Emma was on the fire escape by now, clanking down it as fast as she could. Sean followed close behind, again moving backwards, his gun cocked and ready, for all the good it would do them. They struck off across the wasteland at the back of the tower block, aiming for the canal and the numerous neighbouring streets, which they hoped were gloomy and narrow enough to allow them to lose their pursuer.
Sean kept checking back and was rewarded with the sight of a black figure, moving impossibly fast on the other side of the wasteland, seemingly intent on blocking off their progress. They got to the canal, where Sean lost sight of their attacker among the long reeds that fringed the bank.
“Come on,” he cajoled. “Across the bridge.”
They scuttled over the wooden walkway, Sean peering into the distance but seeing nothing.
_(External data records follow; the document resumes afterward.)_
/-- 41 R141 to R145: in IDLE, with the configuration BEGIN asks for and a sink that accepts, BEGIN delivers the signature, the screen
descriptor, the color table and, when LOOP = 1 and NFRAMES > 1, the looping extension, sets FDONE to 0 and moves to STREAM; nothing else
changes. -/
def Obligations.BeginOpensStream : Prop :=
  ∀ s : State, Ready s → s.regs.phase = .idle → AcceptsAll s.sink →
    s.regs.nframes.toNat ≠ 0 → s.regs.paln.toNat ≠ 0 → s.regs.canvw.toNat ≠ 0 → s.regs.canvh.toNat ≠ 0 →
    (s.regs.trv = 1#1 → s.regs.tridx.toNat < s.regs.paln.toNat) →
    ∃ t, exec .begin s = .next t ∧
      t = { s with out := t.out, sink := t.sink, regs := { s.regs with fdone := 0#16, phase := .stream } } ∧
      AcceptsAll t.sink ∧
      t.out = s.out ++
        [0x47#8, 0x49#8, 0x46#8, 0x38#8, 0x39#8, 0x61#8] ++
        [s.regs.canvw.extractLsb' 0 8, s.regs.canvw.extractLsb' 8 8, s.regs.canvh.extractLsb' 0 8,
          s.regs.canvh.extractLsb' 8 8, 0x80#8 ||| BitVec.ofNat 8 (colorBits s.regs - 1), 0x00#8, 0x00#8] ++
        colorTableBytes s.regs ++
        (if s.regs.loop = 1#1 ∧ 1 < s.regs.nframes.toNat then
          [0x21#8, 0xFF#8, 0x0B#8, 0x4E#8, 0x45#8, 0x54#8, 0x53#8, 0x43#8, 0x41#8, 0x50#8, 0x45#8, 0x32#8, 0x2E#8, 0x30#8,
            0x03#8, 0x01#8, 0x00#8, 0x00#8, 0x00#8]
        else [])

/-- 60 R192, 41 R141: BEGIN with NFRAMES = 0 raises EmptyAnimation, whatever the rest of the configuration is; nothing is delivered, nothing
changes but PHASE and ERRCODE. -/
def Obligations.BeginWithoutFramesIsEmptyAnimation : Prop :=
  ∀ s : State, Ready s → s.regs.phase = .idle → s.regs.nframes.toNat = 0 →
    exec .begin s = .next { s with regs := { s.regs with errcode := some .emptyAnimation, phase := .error } }

/-- 41 R146 to R149, 40 R119: in STREAM, with a frame that passes the checks and a sink that accepts, FRAME delivers the graphic control
extension when TRV = 1 or NFRAMES > 1, the image descriptor and the minimum-code-size byte, latches NPIX, clears PIXCNT, starts the
compressor with the clear code packed and moves to PIXELS; nothing else changes. The palette is loaded, as it is in every STREAM state a run
reaches. -/
def Obligations.FrameOpensFrame : Prop :=
  ∀ s : State, Ready s → s.regs.phase = .stream → AcceptsAll s.sink → StoresOk s.regs → s.regs.paln.toNat ≠ 0 →
    s.regs.fw.toNat ≠ 0 → s.regs.fh.toNat ≠ 0 →
    s.regs.fx.toNat + s.regs.fw.toNat ≤ s.regs.canvw.toNat → s.regs.fy.toNat + s.regs.fh.toNat ≤ s.regs.canvh.toNat →
    (s.regs.ftr = 1#1 → s.regs.trv = 1#1) →
    ∃ t, exec .frame s = .next t ∧
      t.host = s.host ∧ t.held = none ∧ AcceptsAll t.sink ∧
      t.out = s.out ++
        (if s.regs.trv = 1#1 ∨ 1 < s.regs.nframes.toNat then
          [0x21#8, 0xF9#8, 0x04#8, s.regs.ftr.setWidth 8, s.regs.fdelay.extractLsb' 0 8, s.regs.fdelay.extractLsb' 8 8,
            if s.regs.trv = 1#1 then s.regs.tridx else 0x00#8, 0x00#8]
        else []) ++
        [0x2C#8, s.regs.fx.extractLsb' 0 8, s.regs.fx.extractLsb' 8 8, s.regs.fy.extractLsb' 0 8, s.regs.fy.extractLsb' 8 8,
          s.regs.fw.extractLsb' 0 8, s.regs.fw.extractLsb' 8 8, s.regs.fh.extractLsb' 0 8, s.regs.fh.extractLsb' 8 8,
          s.regs.fil.setWidth 8 <<< 6, BitVec.ofNat 8 (ics s.regs)] ∧
      t.regs = { s.regs with
        phase := .pixels, npix := t.regs.npix, pixcnt := 0#32, cur := 0#12, nextcode := t.regs.nextcode, nbits := t.regs.nbits
        dict := [], acc := t.regs.acc, bitcnt := t.regs.bitcnt, sbbuf := t.regs.sbbuf, sbcnt := t.regs.sbcnt } ∧
      t.regs.npix.toNat = s.regs.fw.toNat * s.regs.fh.toNat ∧
      t.regs.nextcode.toNat = 2 ^ ics s.regs + 2 ∧ t.regs.nbits.toNat = ics s.regs + 1 ∧
      (ics s.regs + 1 < 8 → t.regs.bitcnt.toNat = ics s.regs + 1 ∧ t.regs.acc.toNat = 2 ^ ics s.regs ∧
        subBlockBytes t.regs = [] ∧ t.regs.sbbuf = s.regs.sbbuf) ∧
      (8 ≤ ics s.regs + 1 → t.regs.bitcnt.toNat = ics s.regs + 1 - 8 ∧ t.regs.acc.toNat = 2 ^ ics s.regs / 256 ∧
        subBlockBytes t.regs = [BitVec.ofNat 8 (2 ^ ics s.regs)] ∧
        ∀ i, i ≠ 0 → Memory.get t.regs.sbbuf i = Memory.get s.regs.sbbuf i)

/-- 60 R195, 41 R141, R146: BadConfig. BEGIN (with NFRAMES not 0, which is tested first) raises it for PALN = 0, a zero canvas, or TRV = 1 with
TRIDX at or above PALN; FRAME raises it for a zero size, a frame outside the canvas (sums without wrap), or FTR = 1 with TRV = 0. Nothing is
delivered, nothing changes but PHASE and ERRCODE. -/
def Obligations.BadConfigurationRaisesBadConfig : Prop :=
  (∀ s : State, Ready s → s.regs.phase = .idle → s.regs.nframes.toNat ≠ 0 →
    (s.regs.paln.toNat = 0 ∨ s.regs.canvw.toNat = 0 ∨ s.regs.canvh.toNat = 0 ∨
      (s.regs.trv = 1#1 ∧ s.regs.paln.toNat ≤ s.regs.tridx.toNat)) →
    exec .begin s = .next { s with regs := { s.regs with errcode := some .badConfig, phase := .error } }) ∧
  (∀ s : State, Ready s → s.regs.phase = .stream →
    (s.regs.fw.toNat = 0 ∨ s.regs.fh.toNat = 0 ∨ s.regs.canvw.toNat < s.regs.fx.toNat + s.regs.fw.toNat ∨
      s.regs.canvh.toNat < s.regs.fy.toNat + s.regs.fh.toNat ∨ (s.regs.ftr = 1#1 ∧ s.regs.trv = 0#1)) →
    exec .frame s = .next { s with regs := { s.regs with errcode := some .badConfig, phase := .error } })

/-! ### The compressor -/

/-- 40 R111, 20 R66: PackCode of a code that fits. The value of ACC with the code placed above the bits it held, `ACC + code * 2^BITCNT`,
gives its low bytes, oldest first, to the sub-block emitter, one for every 8 bits; the rest stays in ACC. A sub-block that fills leaves at
once; of SBBUF only the entries filled (counted round from SBCNT) change. While its bytes are on offer (60 R206) SBCNT is 254, ACC and BITCNT
stand where the 254th byte was taken from them and not yet shifted out, and but for SBBUF nothing else differs. -/
def Obligations.PackCodePacksLowBitsFirst : Prop :=
  ∀ (r : Regs) (code : Nat), StoresOk r → PackerOk r → r.nbits.toNat ≤ 12 → code < 2 ^ r.nbits.toNat →
    let total := r.bitcnt.toNat + r.nbits.toNat
    let value := r.acc.toNat + code * 2 ^ r.bitcnt.toNat
    let run := packCode code r
    run.stop = none ∧
    run.regs = { r with acc := run.regs.acc, bitcnt := run.regs.bitcnt, sbbuf := run.regs.sbbuf, sbcnt := run.regs.sbcnt } ∧
    run.regs.bitcnt.toNat = total % 8 ∧
    run.regs.acc.toNat = value / 256 ^ (total / 8) ∧
    (offeredBytes run, subBlockBytes run.regs) = fillSubBlock (subBlockBytes r ++ littleEndian (total / 8) value) ∧
    (∀ o ∈ run.offers,
      o.regs = { r with acc := o.regs.acc, bitcnt := o.regs.bitcnt, sbbuf := o.regs.sbbuf, sbcnt := 254#8 } ∧
      o.regs.bitcnt.toNat + 8 * (253 - r.sbcnt.toNat) = total ∧ o.regs.acc.toNat = value / 256 ^ (253 - r.sbcnt.toNat)) ∧
    ∀ i, (∀ j, j < total / 8 → i ≠ (r.sbcnt.toNat + j) % 254) → Memory.get run.regs.sbbuf i = Memory.get r.sbbuf i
He eased up on the opposite bank and, keeping his gaze fastened on the only access point across the canal, pulled on his trousers and shoes.
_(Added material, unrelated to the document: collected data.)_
-- ==== Sys2Proof/Tests/Slice0.lean ====
section
/-!
SUPPORT. Tests: words written out from the encodings of spec 30 and 95 part 2.3, the vectors of 95 for single steps, ill-formed assembler
lines, and for each statement with hypotheses a witness that meets them together. Expected values come from spec/95 or by hand from the
rules, never from the model.
-/

namespace Sys2Proof.Tests

open Sys2Proof Sys2Proof.Machine

/-! ### Helpers -/

/-- The registers after an answer. -/
def regsOf : Answered → Option Regs
  | .next s => some s.regs
  | _ => none

/-- What an answer has delivered. -/
def outOf : Answered → Option (List Byte)
  | .next s => some s.out
  | _ => none

/-- The state after an answer. -/
def stateOf : Answered → Option State
  | .next s => some s
  | _ => none

/-- The status word after an answer. -/
def statusOf (a : Answered) : Option Word := (regsOf a).map status

/-- A state with the given registers, the sink accepting everything. -/
def withRegs (r : Regs) : State := { State.reset with regs := r }

/-- Scenario A before BEGIN (95 V-A, F1). -/
def configuredA : Regs :=
  { Regs.reset with canvw := 2#16, canvh := 2#16, nframes := 1#16, paln := 1#9, pal := [(0, 0xFF0000#24)] }

/-- Scenario A before FRAME (95 V-A, F6). -/
def streamA : Regs := { configuredA with phase := .stream, fw := 2#16, fh := 2#16 }

/-- Scenario A after FRAME (95 V-A, the row of `40000000`). -/
def pixelsA : Regs :=
  { streamA with phase := .pixels, npix := 4#32, nextcode := 6#13, nbits := 3#4, acc := 4#19, bitcnt := 3#5 }

/-- Scenario A after the second PIX (95 V-A). -/
def secondA : Regs :=
  { pixelsA with pixcnt := 2#32, nextcode := 7#13, bitcnt := 6#5, dict := [(0, 6#12)] }

/-- Scenario A after the third PIX (95 V-A). -/
def thirdA : Regs := { secondA with pixcnt := 3#32, cur := 6#12 }

/-- Scenario B before BEGIN (95 V-B, F2). -/
def configuredB : Regs :=
  { Regs.reset with
    canvw := 2#16, canvh := 1#16, nframes := 2#16, trv := 1#1, tridx := 2#8, paln := 3#9
    pal := [(0, 0x112233#24), (1, 0x445566#24), (2, 0x000001#24)] }

/-- Scenario B before the first FRAME (95 F7). -/
def streamB : Regs := { configuredB with phase := .stream, fw := 2#16, fh := 1#16, fdelay := 10#16 }

/-- A palette of 256 black entries: ICS = 8. -/
def streamWide : Regs := { streamA with paln := 256#9, pal := [] }

/-- How many pairs a full dictionary holds at ICS = 8 (10 R44): 3838. -/
@[irreducible] def fullCount : Nat := 3838

/-- A full dictionary for ICS = 8: the pairs with keys 0 to 3837 have the codes 258 to 4095. -/
def fullDict : List (Nat × BitVec 12) := (List.range fullCount).map (fun i => (i, BitVec.ofNat 12 (258 + i)))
“Who is it?” Emma demanded, breathlessly.
“I don’t know, but Will, remember Will told us about that crippled thing that was chasing him? I think that’s her. I think. Maybe.”
“Fuck,” Emma said. She seemed impressed. “She, she...” Emma waggled her hands, trying to put it into words. “...she moved .”
“I know. Come on.”
The thick nest of terraces were formed like a maze. Darkness helped them move through it, sucking them into the core of green at the centre of confused streets and pathways. Few of the streetlamps were functional. Around half of those that did work spat and fizzled chancy orange light, a poor man’s disco. It did strange things to colour, this sodium pulse. It turned the skin into a dappled, beaten armoury of greys. Twenty minutes of rat-runs saw them hunkering down behind a squad of wheelie bins by a creosoted fence. The house at their rear was still awake. The sounds of laughter and glasses chinking. A smell of curried food. Beyond that, the night was silent but pregnant with something that felt like anticipation. It prickled the skin.
“How long do you think we’ve been waiting?” Emma asked after another twenty minutes had expired. “I’m cold.”
“Oh, not long enough,” he replied, drawing her under his arm.
“How long before we can go? How much longer do we have to wait?”
“Bit longer,” he said, and turned to smile at her. “Helpful, aren’t I?”
“Marshall’s dead, isn’t he? We couldn’t have saved him?”
“I don’t think so. He had lost a lot of blood. He was coming to warn us, remember that. He wasn’t coming to us for help. He saved our lives.”
“What do we do now?”
Sean squeezed her arm. He felt better. The wounds were knitting together quickly now. He could feel the fizz of repair coursing through his body.
He remembered something from his childhood. His mother leaning over him with a wad of cotton wool dipped in TCP.
“Where does it hurt, love?” she had asked him. “Show Mummy.” And he remembered laughing and trying to pull the cotton wool out of her hand. What had he done? Tripped on the road and grazed his knee? But in the time she had pulled his trousers down to sterilise his cuts, the wound had healed. A quick healer, they had said about him. It’s because he’s got good blood. He’s a strong lad, that one. On the football pitch, hoofed into the air by reckless defenders, he had picked himself up and plodded on. Tin legs, they had nicknamed him. Sean had believed it all. If you weren’t used to injuring yourself every time you fell over, you didn’t question your lack of bumps, bruises, breaks.